2MarblesLost
Bronze Member
Wow! Dejavu! Mine is just started on therapy, so he is at the beginning. And it gets worse before it gets better? I got in here just recently, and I intend on learning as much as I can to help us. I was told somewhere that the reason he yells at me is because I am his 'safe place' where he can be himself. But between my menopause and his pissiness (lol) it's going to take a while! I'm so glad you guys shared this info-every little bit helps I think.I have PTSD myself and have been in 2 relationships with partners who had PTSD.
And yeah, being the designated asshole suuuucks.
And yah, it's hard to get your head around.
The "don't talk to me" thing and then when you don't, getting accused of "you didn't talk to me".
Basically a no-win situation.
I ended up breaking up with both partners, cos they weren't taking responsibility for it and weren't doing therapy.
I'm patient, but I'm not thaaaaat patient.
For me, it always felt like a 3 year old having a tantrum.
My last ex actually had an expression for it, which I thought was very fitting!
He likened it to a kid having a tantrum and yelling "YOU'RE NOT MY REAL MOTHER AND THIS IS THE WORST BIRTHDAY EVER!!!"

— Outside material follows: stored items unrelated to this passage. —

-- ==== Sys2Proof/Machine/OverlayOps.lean ====
section
/-! DEFINITION. Overlays: their header, index, records and filters, the overlay writers, compaction in the background (R214 to
R230, R233). -/

namespace Sys2Proof.Machine

/-! ### Device reads -/

/-- Bytes read by the device itself, page by page; none when a page does not translate or a granule is poisoned. -/
def devGetGo (e : Env) (d : Nat) : Nat → Nat → Nat → Mach → Mach × Option (List Byte)
  | 0, _, _, m => (m, some [])
  | fuel + 1, va, n, m =>
    if n = 0 then (m, some [])
    else
      let k := min n (pageRest va)
      match deviceRead e m d va k with
      | (m1, some (bs, false)) =>
        match devGetGo e d fuel (va + k) (n - k) m1 with
        | (m2, some cs) => (m2, some (bs ++ cs))
        | other => other
      | (m1, _) => (m1, none)

def devGet (e : Env) (d va n : Nat) (m : Mach) : Mach × Option (List Byte) := devGetGo e d (n / 2 ^ 21 + 2) va n m

/-- Writes in order; false from the first that cannot be made on. -/
def devPutAll (e : Env) (d : Nat) : List (Nat × List Byte) → Mach → Mach × Bool
  | [], m => (m, true)
  | p :: ps, m =>
    match deviceWrite e m d p.1 p.2 with
    | (m1, true) => devPutAll e d ps m1
    | (m1, false) => (m1, false)

/-- The die whose stack holds a device virtual address, by the root of die `d`. -/
def homeDie (e : Env) (d va : Nat) (m : Mach) : Option Nat :=
  match (deviceTranslate e m d va false).2 with
  | .ok pa _ => some (stackOf pa / 8)
  | _ => none

/-- R234: the address lies on the stacks of the die that this half does not hold. -/
def otherDie (e : Env) (d va : Nat) (m : Mach) : Bool := e.k.split && (homeDie e d va m).any (fun w => w != d)

/-- R234: a page of a range lies there. -/
def rangeAway (e : Env) (d a n : Nat) (m : Mach) : Bool :=
  e.k.split && decide (0 < n) &&
    (List.range ((a % 2 ^ 21 + n - 1) / 2 ^ 21 + 1)).any (fun i => otherDie e d (a / 2 ^ 21 * 2 ^ 21 + i * 2 ^ 21) m)

/-- The device reaches host-die memory for die `d`. -/
def hostReached (e : Env) (m : Mach) (d : Nat) : Bool :=
  (endpoint m d).trained || (!e.k.split && (endpoint m (1 - d)).trained)

/-! ### Slots and overlays -/

def tableSlot (m : Mach) (d t : Nat) : Slot := spGet Slot.reset (dieTables m d).slots t

def modSlot (m : Mach) (d t : Nat) (f : Slot → Slot) : Mach :=
  setDieTables m d { dieTables m d with slots := spMod Slot.reset (dieTables m d).slots t f }

/-- R199, R211: the oldest retained version of a slot. -/
def oldestOf (x : Slot) : Nat := (x.retained.head?.map (fun r => r.version)).getD (dVersion x.desc)

/-- An overlay with the die of its writer and the place and words of its header. -/
structure OverlayAt where
  die : Nat
  place : Nat
  raw : Nat
  o : Overlay
  deriving DecidableEq, Repr, Inhabited

def openOverlay (e : Env) (d ptr : Nat) (m : Mach) : Mach × Option OverlayAt :=
  match devGet e d ptr 64 m with
  | (m1, some bs) => (m1, some { die := d, place := ptr, raw := leNat bs, o := overlayOf bs })
  | (m1, none) => (m1, none)

/-- R214: the words of a header with its RO fields as `o` has them. -/
def headerWords (raw : Nat) (o : Overlay) : Nat :=
  setBits (setBits (setBits (setBits raw 203 1 (bit o.filterSel)) 384 21 o.rows) 416 22 o.used) 448 32 o.openTag

def saveOverlay (e : Env) (a : OverlayAt) (o : Overlay) (m : Mach) : Mach :=
  (deviceWrite e m a.die a.place (leBytes 64 (headerWords a.raw o))).1

def noRow : Nat := 2 ^ 64 - 1
def noRecord : Nat := 2 ^ 32 - 1

/-- A bucket that holds a row: its address, row, head and head tag. -/
structure Bucket where
  place : Nat
  row : Nat
  head : Nat
  tag : Nat
  deriving DecidableEq, Repr, Inhabited

def bucketOf (place : Nat) (bs : List Byte) : Bucket :=
  { place := place, row := leNat (bs.take 8), head := leNat ((bs.drop 8).take 4), tag := leNat ((bs.drop 12).take 4) }

/-- The eight buckets of the index group at `va`. -/
def readGroup (e : Env) (d va : Nat) (m : Mach) : Mach × Option (List Bucket) :=
  match devGet e d va 128 m with
  | (m1, some bs) => (m1, some ((List.range 8).map (fun i => bucketOf (va + 16 * i) ((bs.drop (16 * i)).take 16))))
  | (m1, none) => (m1, none)

/-- Every bucket that holds a row, from group `g` up. -/
def scanIndex (e : Env) (a : OverlayAt) : Nat → Nat → Mach → Mach × List Bucket
  | 0, _, m => (m, [])
  | n + 1, g, m =>
    match readGroup e a.die (a.o.indexBase + 128 * g) m with
    | (m1, some bs) =>
      let r := scanIndex e a n (g + 1) m1
      (r.1, bs.filter (fun b => b.row != noRow) ++ r.2)
    | (m1, none) => scanIndex e a n (g + 1) m1

/-- R234: the index, the records or the metadata of an overlay lie there. -/
def storageAway (e : Env) (d pitch : Nat) (o : Overlay) (m : Mach) : Bool :=
  rangeAway e d o.indexBase (16 * 2 ^ o.indexLog2) m || rangeAway e d o.recordBase (pitch * 2 ^ o.recordsLog2) m ||
    rangeAway e d o.metaBase (16 * 2 ^ o.recordsLog2) m

def allRows (e : Env) (a : OverlayAt) (m : Mach) : Mach × List Bucket := scanIndex e a (2 ^ (a.o.indexLog2 - 3)) 0 m

/-- R216: a record's metadata with its number. -/
structure Meta where
  n : Nat
  tag : Nat
  prev : Nat
  seq : Nat
  deriving DecidableEq, Repr, Inhabited

def readMeta (e : Env) (a : OverlayAt) (n : Nat) (m : Mach) : Mach × Option Meta :=
  match devGet e a.die (a.o.metaBase + 16 * n) 16 m with
  | (m1, some bs) =>
    (m1, some { n := n, tag := leNat (bs.take 4), prev := leNat ((bs.drop 4).take 4), seq := leNat (bs.drop 8) })
  | (m1, none) => (m1, none)

/-- The records of a row from its head on; `fuel` bounds the chain by the records there are. -/
def readChain (e : Env) (a : OverlayAt) : Nat → Nat → Mach → Mach × List Meta
  | 0, _, m => (m, [])
  | fuel + 1, n, m =>
    if n = noRecord then (m, [])
    else
      match readMeta e a n m with
      | (m1, some x) =>
        let r := readChain e a fuel x.prev m1
        (r.1, x :: r.2)
      | (m1, none) => (m1, [])

def chainOf (e : Env) (a : OverlayAt) (b : Bucket) (m : Mach) : Mach × List Meta :=
  readChain e a (2 ^ a.o.recordsLog2 + 1) b.head m

def metaBytes (tag prev seq : Nat) : List Byte := leBytes 4 tag ++ leBytes 4 prev ++ leBytes 8 seq

/-- R219, R234: the filters lie on the other half of a split device. -/
def filterAway (e : Env) (a : OverlayAt) : Bool := e.k.split && dieOf a.o.filterCore != a.die

/-- R217: the row's two bits in the filter at tray address `base`. A fenced filter core has lost its tray, and takes no bit
(notes/assumptions/68). -/
def setFilterBits (e : Env) (a : OverlayAt) (base row : Nat) (m : Mach) : Mach :=
  let o := a.o
  if coreIn e m o.filterCore && !filterAway e a then
    let at_ := base + filterWord o row
    let fb := filterBits o row
    trayWrite m o.filterCore at_ (leBytes 64 (trayNat m o.filterCore at_ 64 ||| 2 ^ fb.1 ||| 2 ^ fb.2))
  else m

def filterInUse (o : Overlay) : Nat := if o.filterSel then o.filter1 else o.filter0
def filterOther (o : Overlay) : Nat := if o.filterSel then o.filter0 else o.filter1

/-! ### Updates (R220 to R222, R229, R230, R233) -/

/-- The `k`-th number that a rising list leaves out. -/
def nthFree : List Nat → Nat → Nat
  | [], k => k
  | u :: us, k => if u ≤ k then nthFree us (k + 1) else k

/-- A rising list with one more number. -/
def insertRising (x : Nat) : List Nat → List Nat
  | [] => [x]
  | y :: ys => if x < y then x :: y :: ys else y :: insertRising x ys

/-- R222: the tag of records accepted now. -/
def openTagOf (desc : Nat) : Nat := (dVersion desc + 1) % 2 ^ 32

/-- R221 steps 5 and 6: a free record takes the update, and bucket `b` names it; which free record is left open
(notes/assumptions/2). An entry whose row needs filter bits on the other half is UNREACHABLE (R234). -/
def newRecord (e : Env) (a : OverlayAt) (t : Nat) (b : Bucket) (prev row seq : Nat) (data : List Byte) (m0 : Mach) :
    Mach × Nat :=
  let x := tableSlot m0 a.die t
  let size := 2 ^ a.o.recordsLog2
  let rows := a.o.rows + (if b.row = noRow then 1 else 0)
  if size ≤ x.used.length ∨ 2 ^ 20 < rows then (m0, 4)
  else if filterAway e a then (m0, 6)
  else
    let m := freeStep m0
    let n := nthFree x.used (freeNow m0 % (size - x.used.length))
    let tag := openTagOf x.desc
    match devPutAll e a.die [(a.o.recordBase + n * dRowPitch x.desc, data), (a.o.metaBase + 16 * n, metaBytes tag prev seq),
        (b.place, leBytes 8 row ++ leBytes 4 n ++ leBytes 4 tag)] m with
    | (m1, false) => (m1, 2)
    | (m1, true) =>
      let m2 := setFilterBits e a (filterInUse a.o) row m1
      let m3 := if x.compaction.any (fun c => c.stage == 3) then setFilterBits e a (filterOther a.o) row m2 else m2
      let m4 := saveOverlay e a { a.o with rows := rows, used := x.used.length + 1, openTag := tag } m3
      (modSlot m4 a.die t (fun y => { y with used := insertRising n y.used }), 0)

/-- R221 steps 3 to 6: the update of a row: state and RESULT. -/
def updateRow (e : Env) (a : OverlayAt) (t row seq : Nat) (data : List Byte) (m : Mach) : Mach × Nat :=
  let desc := (tableSlot m a.die t).desc
  match readGroup e a.die (a.o.indexBase + 128 * rowGroup a.o row) m with
  | (m1, none) => (m1, 2)
  | (m1, some bs) =>
    match bs.find? (fun b => b.row == row) with
    | some b =>
      match readMeta e a b.head m1 with
      | (m2, none) => (m2, 2)
      | (m2, some x) =>
        if seq < x.seq then (m2, 1)
        else if x.tag = openTagOf desc then
          match devPutAll e a.die [(a.o.recordBase + b.head * dRowPitch desc, data),
              (a.o.metaBase + 16 * b.head, metaBytes x.tag x.prev seq)] m2 with
          | (m3, true) => (m3, 0)
          | (m3, false) => (m3, 2)
        else newRecord e a t b b.head row seq data m2
    | none =>
      match bs.find? (fun b => b.row == noRow) with
      | some b => newRecord e a t b noRecord row seq data m1
      | none => (m1, 4)

/-! R228: the fields of a shard-map header. -/

def smVersion (h : Nat) : Nat := natBits h 31 0
def smShift (h : Nat) : Nat := natBits h 37 32
def smBlocksLog2 (h : Nat) : Nat := natBits h 44 40
def smShards (h : Nat) : Nat := natBits h 59 48
def smBlockBase (h : Nat) : Nat := natBits h 115 64
def smDeviceBase (h : Nat) : Nat := natBits h 179 128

Kinda sums it up quite neatly, I think.
Sorry I don't have any better advice...
Personally, I think unless the person takes charge of their tantrums, tries to get better (therapy), apologises for the tantrums, finds ways to reduce them... then for me it's just a deal-breaker.
Sure, I can put the person on "total ignore" and ingnore that they're behaving like an asshat.
But... why would I want to be in a relationship with someone I'm putting on "ignore" cos their behaviour sucks so much??
I don't get it.
But I'm sure there are *much* kinder and more patient people than me out there, who probly do cope with this stuff in a more compassionate way!
I tried finding books on ptsd in my local libraries, but this subject is surprisingly not around. Even though it's something that happens more often than not.